■ What the task requires ■
Using the records below, write out again exactly the lines that begin at the line containing "theorem Dev.takeCritical_items (d" and end at the line containing "theorem Dev.regulate_items (d", and no other lines.

■ Records drawn from a dataset ■
theorem Dev.sorterBusy_items (d : Dev) (j : Job) (k : Nat) : (d.sorterBusy j k).items job n g = d.items job n g := by
  unfold Dev.sorterBusy Dev.account
  exact Eq.trans (Dev.modJob_items _ _ _ (by intro; rfl)) (Dev.items_of rfl rfl rfl rfl rfl)

theorem Job.addStall_round (y : Job) (s : Stall) (l : List Nat) (ns : Nat) :
    (y.addStall s l ns).round.map Round.dealt = y.round.map Round.dealt := by
  unfold Job.addStall
  cases y.round <;> rfl

theorem Job.sweep_round (y : Job) (now : Tns) : (y.sweep now).round.map Round.dealt = y.round.map Round.dealt := by
  unfold Job.sweep
  split
  · rfl
  · split
    · rfl
    · dsimp only
      rw [← Job.addStall_round y _ _ _, Option.map_map]
      rfl

theorem Job.stall_round (y : Job) (s : Stall) (now : Tns) (ns : Nat) :
    (y.stall s now ns).round.map Round.dealt = y.round.map Round.dealt := by
  unfold Job.stall
  split
  · exact Job.addStall_round ..
  · split
    · exact Job.sweep_round ..
    · dsimp only
      rw [← Job.addStall_round y s [] _, Option.map_map]
      rfl

theorem Dev.stall_items (d : Dev) (k : Nat) (s : Stall) (ns : Nat) : (d.stall k s ns).items job n g = d.items job n g :=
  Dev.modJob_items _ _ _ fun _ => Job.stall_round ..

theorem Dev.advance_items (d : Dev) (t : Tns) : (d.advance t).items job n g = d.items job n g :=
  Dev.items_of rfl rfl rfl rfl rfl

theorem Dev.slotWait_items (d : Dev) (k w : Nat) : (d.slotWait k w).items job n g = d.items job n g := by
  unfold Dev.slotWait
  split
  · rfl
  · exact Dev.stall_items ..

theorem Dev.itemEnds_items (d : Dev) (h : Held) (t : Tns) (late waited : Nat) :
    (d.itemEnds h t late waited).items job n g = d.items job n g := by
  unfold Dev.itemEnds
  refine (Dev.slotWait_items ..).trans ((Dev.advance_items ..).trans ?_)
  have k : ∀ e : Dev, (if late = 0 then e else e.stall h.job .tierLate late).items job n g = e.items job n g := by
    intro e; split
    · rfl
    · exact Dev.stall_items ..
  refine (k _).trans ((Dev.advance_items ..).trans ?_)
  split
  · exact (Dev.stall_items ..).trans (Dev.advance_items ..)
  · rfl

/-! ### Lines read and written -/

theorem Dev.takeTokens_items (d : Dev) (p k m : Nat) : (d.takeTokens p k m).items job n g = d.items job n g :=
  Dev.items_of rfl rfl rfl rfl rfl

theorem Dev.takeCritical_items (d : Dev) (p k m : Nat) : (d.takeCritical p k m).items job n g = d.items job n g := by
  unfold Dev.takeCritical
  dsimp only
  split
  · exact Dev.items_of rfl rfl rfl rfl rfl
  · exact (Dev.takeTokens_items ..).trans (Dev.items_of rfl rfl rfl rfl rfl)

theorem Dev.regulate_items (d : Dev) (j : Job) (c : Bool) (ts : List Traffic) :
    (d.regulate j c ts).items job n g = d.items job n g := by
  unfold Dev.regulate
  refine foldl_keep (Dev.items job n g) (fun a t => ?_) _ _
  split
  · split
    · rfl
    · split
      · exact Dev.takeCritical_items ..
      · exact Dev.takeTokens_items ..
  · rfl

theorem Dev.regulateLines_items (d : Dev) (j : Job) (l : List Nat) :
    (d.regulateLines j l).items job n g = d.items job n g := by
  unfold Dev.regulateLines
  split
  · rfl
  · refine foldl_keep (Dev.items job n g) (fun a t => ?_) _ _
    dsimp only
    split
    · rfl
    · exact Dev.takeTokens_items ..

theorem Round.fail_dealt (r : Round) (who : Option PartId) (c : Code) (t : Tns) (b : Nat) : (r.fail who c t b).dealt = r.dealt := by
  unfold Round.fail
  split <;> rfl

■ Expected answer ■
theorem Dev.takeCritical_items (d : Dev) (p k m : Nat) : (d.takeCritical p k m).items job n g = d.items job n g := by
  unfold Dev.takeCritical
  dsimp only
  split
  · exact Dev.items_of rfl rfl rfl rfl rfl
  · exact (Dev.takeTokens_items ..).trans (Dev.items_of rfl rfl rfl rfl rfl)

theorem Dev.regulate_items (d : Dev) (j : Job) (c : Bool) (ts : List Traffic) :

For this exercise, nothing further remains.